#### YOUR OBJECTIVE:
From the records below, set down exactly the lines starting with the line that contains "let o := go k 0x916#12 s3 (.sc 7#64)" and going on through the line that contains "(let k := mover 0x900 [(0, 0#64), (1, 1#64), (14, 2#64)]". Nothing else is wanted.

[Saved entries]
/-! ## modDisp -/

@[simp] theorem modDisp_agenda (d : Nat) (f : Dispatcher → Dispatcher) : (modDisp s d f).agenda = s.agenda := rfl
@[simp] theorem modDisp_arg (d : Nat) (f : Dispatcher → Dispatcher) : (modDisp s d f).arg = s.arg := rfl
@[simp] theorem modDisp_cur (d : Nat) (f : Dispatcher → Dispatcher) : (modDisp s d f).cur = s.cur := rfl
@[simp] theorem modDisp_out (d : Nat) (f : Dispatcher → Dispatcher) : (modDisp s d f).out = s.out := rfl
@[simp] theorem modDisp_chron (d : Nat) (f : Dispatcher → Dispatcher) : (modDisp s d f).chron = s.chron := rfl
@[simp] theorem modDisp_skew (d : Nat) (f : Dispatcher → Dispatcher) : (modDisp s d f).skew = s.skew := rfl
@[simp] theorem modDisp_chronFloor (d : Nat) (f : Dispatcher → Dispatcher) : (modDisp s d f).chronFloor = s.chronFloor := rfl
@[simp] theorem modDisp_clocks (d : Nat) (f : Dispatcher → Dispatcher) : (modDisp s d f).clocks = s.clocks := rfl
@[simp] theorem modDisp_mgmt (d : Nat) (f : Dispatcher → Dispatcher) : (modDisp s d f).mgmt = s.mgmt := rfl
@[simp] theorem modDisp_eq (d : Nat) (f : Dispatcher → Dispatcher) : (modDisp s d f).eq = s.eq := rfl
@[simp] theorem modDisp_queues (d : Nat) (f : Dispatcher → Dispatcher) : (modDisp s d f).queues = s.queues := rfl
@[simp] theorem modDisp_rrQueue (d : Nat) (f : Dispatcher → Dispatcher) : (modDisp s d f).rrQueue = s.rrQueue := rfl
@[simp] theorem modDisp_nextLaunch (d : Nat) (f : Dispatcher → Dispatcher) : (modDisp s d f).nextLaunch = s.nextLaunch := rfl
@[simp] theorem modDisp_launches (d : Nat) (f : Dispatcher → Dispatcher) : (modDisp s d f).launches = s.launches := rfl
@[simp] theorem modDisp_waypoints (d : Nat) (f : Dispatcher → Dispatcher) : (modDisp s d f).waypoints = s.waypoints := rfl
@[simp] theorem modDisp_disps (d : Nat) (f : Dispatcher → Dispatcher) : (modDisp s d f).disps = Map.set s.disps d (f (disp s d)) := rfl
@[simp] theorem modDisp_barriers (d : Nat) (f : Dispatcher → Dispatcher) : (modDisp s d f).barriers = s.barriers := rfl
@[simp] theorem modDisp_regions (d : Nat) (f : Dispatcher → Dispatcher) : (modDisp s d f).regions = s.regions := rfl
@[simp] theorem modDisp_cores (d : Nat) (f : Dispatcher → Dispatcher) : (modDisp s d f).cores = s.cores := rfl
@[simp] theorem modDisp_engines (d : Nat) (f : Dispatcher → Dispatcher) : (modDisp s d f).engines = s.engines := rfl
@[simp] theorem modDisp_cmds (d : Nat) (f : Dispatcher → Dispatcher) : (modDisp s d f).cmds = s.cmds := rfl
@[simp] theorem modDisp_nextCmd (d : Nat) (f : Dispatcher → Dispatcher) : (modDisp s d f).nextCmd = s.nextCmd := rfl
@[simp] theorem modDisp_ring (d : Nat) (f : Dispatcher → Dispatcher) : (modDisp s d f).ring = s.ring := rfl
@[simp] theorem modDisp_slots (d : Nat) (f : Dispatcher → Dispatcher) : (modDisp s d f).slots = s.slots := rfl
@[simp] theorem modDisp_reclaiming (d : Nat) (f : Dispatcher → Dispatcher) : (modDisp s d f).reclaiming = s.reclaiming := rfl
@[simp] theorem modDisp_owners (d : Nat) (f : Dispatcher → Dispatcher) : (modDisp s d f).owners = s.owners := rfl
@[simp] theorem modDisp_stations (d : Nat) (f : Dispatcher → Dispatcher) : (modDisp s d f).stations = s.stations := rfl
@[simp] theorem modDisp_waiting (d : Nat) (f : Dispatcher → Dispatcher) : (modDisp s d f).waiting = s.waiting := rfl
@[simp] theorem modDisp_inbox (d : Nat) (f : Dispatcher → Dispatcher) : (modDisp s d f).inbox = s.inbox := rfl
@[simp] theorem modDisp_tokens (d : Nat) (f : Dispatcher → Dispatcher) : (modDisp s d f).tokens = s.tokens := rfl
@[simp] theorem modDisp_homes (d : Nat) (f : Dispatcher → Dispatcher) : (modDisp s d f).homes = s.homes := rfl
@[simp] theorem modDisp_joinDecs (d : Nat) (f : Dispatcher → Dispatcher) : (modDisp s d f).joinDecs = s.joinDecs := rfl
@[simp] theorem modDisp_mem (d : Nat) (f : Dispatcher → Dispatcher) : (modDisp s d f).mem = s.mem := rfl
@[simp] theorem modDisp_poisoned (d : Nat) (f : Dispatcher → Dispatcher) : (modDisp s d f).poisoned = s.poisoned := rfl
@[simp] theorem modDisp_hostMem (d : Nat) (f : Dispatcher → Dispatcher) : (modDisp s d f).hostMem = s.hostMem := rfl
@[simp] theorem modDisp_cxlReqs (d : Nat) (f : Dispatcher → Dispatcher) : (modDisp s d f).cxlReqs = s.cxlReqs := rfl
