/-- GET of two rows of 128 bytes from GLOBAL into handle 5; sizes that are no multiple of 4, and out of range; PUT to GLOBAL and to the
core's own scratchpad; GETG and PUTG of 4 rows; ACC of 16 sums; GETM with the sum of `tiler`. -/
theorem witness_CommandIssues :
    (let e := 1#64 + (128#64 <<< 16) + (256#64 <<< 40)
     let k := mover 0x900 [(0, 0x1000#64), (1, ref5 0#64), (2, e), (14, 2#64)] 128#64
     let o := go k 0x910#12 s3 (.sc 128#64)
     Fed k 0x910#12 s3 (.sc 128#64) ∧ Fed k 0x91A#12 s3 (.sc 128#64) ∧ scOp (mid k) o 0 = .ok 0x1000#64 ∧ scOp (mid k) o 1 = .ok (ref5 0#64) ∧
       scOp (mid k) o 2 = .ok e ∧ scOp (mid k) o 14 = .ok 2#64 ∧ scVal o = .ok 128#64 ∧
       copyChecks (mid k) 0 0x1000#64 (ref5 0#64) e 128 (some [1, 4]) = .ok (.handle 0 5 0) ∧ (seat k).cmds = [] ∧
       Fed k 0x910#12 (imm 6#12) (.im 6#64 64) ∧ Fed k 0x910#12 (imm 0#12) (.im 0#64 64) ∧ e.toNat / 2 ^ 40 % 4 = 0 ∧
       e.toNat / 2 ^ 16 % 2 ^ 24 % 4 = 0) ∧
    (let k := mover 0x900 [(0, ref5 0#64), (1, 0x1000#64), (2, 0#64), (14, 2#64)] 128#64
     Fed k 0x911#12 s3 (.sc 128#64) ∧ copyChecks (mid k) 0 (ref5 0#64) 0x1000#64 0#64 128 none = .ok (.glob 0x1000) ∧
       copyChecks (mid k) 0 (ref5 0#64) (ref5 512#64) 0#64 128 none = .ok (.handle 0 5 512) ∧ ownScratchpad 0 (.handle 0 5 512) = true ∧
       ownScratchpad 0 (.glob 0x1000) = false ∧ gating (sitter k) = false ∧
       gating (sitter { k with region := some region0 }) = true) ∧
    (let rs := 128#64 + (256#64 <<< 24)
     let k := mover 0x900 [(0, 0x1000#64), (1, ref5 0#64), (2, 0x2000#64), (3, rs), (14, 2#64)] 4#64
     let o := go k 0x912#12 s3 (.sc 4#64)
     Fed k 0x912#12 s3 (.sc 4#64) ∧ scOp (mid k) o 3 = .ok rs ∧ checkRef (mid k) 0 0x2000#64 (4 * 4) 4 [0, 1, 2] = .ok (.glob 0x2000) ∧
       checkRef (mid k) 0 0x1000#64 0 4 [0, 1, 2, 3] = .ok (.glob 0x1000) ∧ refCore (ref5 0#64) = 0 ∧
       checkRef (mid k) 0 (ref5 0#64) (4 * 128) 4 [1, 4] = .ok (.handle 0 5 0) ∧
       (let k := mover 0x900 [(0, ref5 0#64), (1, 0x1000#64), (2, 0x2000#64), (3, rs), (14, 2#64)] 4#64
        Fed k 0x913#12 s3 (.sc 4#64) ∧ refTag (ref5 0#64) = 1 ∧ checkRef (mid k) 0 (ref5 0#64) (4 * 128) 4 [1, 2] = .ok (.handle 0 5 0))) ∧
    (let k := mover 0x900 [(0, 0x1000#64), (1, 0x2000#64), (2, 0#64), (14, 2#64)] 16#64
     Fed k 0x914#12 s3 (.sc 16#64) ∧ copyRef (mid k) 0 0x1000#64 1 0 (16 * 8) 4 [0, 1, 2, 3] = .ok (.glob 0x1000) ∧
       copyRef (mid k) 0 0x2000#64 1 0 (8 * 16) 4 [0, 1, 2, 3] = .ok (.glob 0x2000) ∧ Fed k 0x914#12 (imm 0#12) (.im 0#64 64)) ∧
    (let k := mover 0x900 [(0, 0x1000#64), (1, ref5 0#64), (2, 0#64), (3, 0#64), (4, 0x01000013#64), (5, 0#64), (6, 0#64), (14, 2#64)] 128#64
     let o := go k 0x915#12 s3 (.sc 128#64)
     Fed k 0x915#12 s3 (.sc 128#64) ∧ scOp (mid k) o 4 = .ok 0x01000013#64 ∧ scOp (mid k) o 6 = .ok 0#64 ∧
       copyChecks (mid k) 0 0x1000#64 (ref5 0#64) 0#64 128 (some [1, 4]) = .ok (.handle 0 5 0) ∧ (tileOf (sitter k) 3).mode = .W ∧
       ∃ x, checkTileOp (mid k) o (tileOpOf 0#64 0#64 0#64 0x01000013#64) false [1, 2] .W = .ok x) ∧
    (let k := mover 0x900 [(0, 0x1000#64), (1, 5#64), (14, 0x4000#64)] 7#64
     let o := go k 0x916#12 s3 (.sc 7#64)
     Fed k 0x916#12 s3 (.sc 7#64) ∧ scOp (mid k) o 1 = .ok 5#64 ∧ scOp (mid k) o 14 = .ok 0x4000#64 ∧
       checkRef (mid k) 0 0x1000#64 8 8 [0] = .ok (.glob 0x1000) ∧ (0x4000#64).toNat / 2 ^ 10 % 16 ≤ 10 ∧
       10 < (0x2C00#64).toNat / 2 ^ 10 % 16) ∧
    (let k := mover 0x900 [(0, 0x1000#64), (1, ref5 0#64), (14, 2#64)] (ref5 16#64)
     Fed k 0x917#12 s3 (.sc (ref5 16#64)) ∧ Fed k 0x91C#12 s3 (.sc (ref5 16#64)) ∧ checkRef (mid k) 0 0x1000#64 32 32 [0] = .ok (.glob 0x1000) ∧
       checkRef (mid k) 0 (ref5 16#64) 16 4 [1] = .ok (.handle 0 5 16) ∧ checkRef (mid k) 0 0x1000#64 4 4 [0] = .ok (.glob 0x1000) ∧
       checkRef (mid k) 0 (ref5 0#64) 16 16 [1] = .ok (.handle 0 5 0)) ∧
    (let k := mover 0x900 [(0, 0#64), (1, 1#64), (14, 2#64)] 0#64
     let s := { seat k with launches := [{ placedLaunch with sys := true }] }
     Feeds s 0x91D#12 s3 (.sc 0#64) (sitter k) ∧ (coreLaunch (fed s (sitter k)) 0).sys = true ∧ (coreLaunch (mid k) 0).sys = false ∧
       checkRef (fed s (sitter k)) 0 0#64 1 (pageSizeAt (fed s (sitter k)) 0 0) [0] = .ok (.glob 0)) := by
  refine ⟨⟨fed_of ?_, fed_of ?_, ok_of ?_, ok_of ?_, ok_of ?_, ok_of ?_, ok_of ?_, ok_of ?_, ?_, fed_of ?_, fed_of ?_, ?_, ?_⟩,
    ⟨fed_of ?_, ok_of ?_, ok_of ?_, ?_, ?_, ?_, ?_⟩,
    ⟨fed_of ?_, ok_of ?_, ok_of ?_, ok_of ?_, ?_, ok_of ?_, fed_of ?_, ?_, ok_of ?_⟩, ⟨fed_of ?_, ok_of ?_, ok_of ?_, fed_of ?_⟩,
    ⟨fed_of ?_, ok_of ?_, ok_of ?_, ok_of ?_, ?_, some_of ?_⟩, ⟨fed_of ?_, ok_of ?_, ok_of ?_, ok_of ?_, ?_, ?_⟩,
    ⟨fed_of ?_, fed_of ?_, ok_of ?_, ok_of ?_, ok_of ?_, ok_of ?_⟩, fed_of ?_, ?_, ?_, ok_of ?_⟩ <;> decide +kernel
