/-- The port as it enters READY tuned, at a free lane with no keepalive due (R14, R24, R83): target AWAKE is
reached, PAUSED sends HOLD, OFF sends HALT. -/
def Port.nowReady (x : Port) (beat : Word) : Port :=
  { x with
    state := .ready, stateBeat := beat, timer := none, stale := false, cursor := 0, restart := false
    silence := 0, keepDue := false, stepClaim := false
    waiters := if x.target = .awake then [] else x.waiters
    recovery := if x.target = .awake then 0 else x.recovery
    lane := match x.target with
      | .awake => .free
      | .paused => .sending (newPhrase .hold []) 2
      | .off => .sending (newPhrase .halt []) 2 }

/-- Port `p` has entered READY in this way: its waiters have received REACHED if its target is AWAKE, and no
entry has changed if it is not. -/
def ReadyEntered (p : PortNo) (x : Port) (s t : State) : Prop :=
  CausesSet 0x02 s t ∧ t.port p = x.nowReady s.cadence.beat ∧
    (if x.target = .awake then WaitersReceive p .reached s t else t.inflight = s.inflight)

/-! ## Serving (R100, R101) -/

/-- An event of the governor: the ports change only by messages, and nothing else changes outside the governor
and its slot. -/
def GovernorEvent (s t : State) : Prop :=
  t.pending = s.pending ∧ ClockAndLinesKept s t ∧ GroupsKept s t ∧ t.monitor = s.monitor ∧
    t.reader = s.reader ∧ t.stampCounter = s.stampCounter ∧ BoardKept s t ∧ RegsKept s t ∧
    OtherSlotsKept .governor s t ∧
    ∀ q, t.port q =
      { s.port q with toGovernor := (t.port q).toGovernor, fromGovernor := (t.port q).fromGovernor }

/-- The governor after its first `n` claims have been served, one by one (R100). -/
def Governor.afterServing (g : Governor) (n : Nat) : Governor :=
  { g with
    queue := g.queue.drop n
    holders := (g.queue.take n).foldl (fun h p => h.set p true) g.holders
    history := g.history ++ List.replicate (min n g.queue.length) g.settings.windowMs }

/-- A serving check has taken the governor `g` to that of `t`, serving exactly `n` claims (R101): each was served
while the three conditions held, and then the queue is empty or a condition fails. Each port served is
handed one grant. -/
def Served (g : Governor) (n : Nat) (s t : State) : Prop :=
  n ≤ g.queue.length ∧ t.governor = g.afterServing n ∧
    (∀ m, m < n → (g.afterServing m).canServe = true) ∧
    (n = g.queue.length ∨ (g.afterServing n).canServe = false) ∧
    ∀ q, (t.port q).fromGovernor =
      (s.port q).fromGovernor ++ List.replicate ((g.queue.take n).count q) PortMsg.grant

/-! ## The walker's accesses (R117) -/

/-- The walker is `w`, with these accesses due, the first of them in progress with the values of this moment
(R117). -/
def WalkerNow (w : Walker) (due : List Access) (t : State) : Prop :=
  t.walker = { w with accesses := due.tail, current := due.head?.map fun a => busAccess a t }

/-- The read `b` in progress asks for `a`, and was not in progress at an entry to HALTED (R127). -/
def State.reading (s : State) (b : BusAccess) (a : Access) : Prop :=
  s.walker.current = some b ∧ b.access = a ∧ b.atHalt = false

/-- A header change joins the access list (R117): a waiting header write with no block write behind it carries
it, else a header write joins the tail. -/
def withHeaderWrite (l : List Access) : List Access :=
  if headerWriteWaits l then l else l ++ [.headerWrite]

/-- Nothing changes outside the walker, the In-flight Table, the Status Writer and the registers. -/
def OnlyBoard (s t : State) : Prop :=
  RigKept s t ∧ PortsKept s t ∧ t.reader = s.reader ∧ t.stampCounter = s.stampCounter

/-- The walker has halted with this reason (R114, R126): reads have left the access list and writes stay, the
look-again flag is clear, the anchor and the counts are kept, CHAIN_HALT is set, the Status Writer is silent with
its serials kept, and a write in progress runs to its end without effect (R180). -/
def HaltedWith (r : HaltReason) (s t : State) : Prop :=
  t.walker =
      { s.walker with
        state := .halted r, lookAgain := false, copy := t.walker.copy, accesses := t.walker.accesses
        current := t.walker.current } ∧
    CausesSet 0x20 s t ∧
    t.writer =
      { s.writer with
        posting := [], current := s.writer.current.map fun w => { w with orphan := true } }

#### WORKED SOLUTION:
     let o := go k 0x916#12 s3 (.sc 7#64)
     Fed k 0x916#12 s3 (.sc 7#64) ∧ scOp (mid k) o 1 = .ok 5#64 ∧ scOp (mid k) o 14 = .ok 0x4000#64 ∧
       checkRef (mid k) 0 0x1000#64 8 8 [0] = .ok (.glob 0x1000) ∧ (0x4000#64).toNat / 2 ^ 10 % 16 ≤ 10 ∧
       10 < (0x2C00#64).toNat / 2 ^ 10 % 16) ∧
    (let k := mover 0x900 [(0, 0x1000#64), (1, ref5 0#64), (14, 2#64)] (ref5 16#64)
     Fed k 0x917#12 s3 (.sc (ref5 16#64)) ∧ Fed k 0x91C#12 s3 (.sc (ref5 16#64)) ∧ checkRef (mid k) 0 0x1000#64 32 32 [0] = .ok (.glob 0x1000) ∧
       checkRef (mid k) 0 (ref5 16#64) 16 4 [1] = .ok (.handle 0 5 16) ∧ checkRef (mid k) 0 0x1000#64 4 4 [0] = .ok (.glob 0x1000) ∧
       checkRef (mid k) 0 (ref5 0#64) 16 16 [1] = .ok (.handle 0 5 0)) ∧
    (let k := mover 0x900 [(0, 0#64), (1, 1#64), (14, 2#64)] 0#64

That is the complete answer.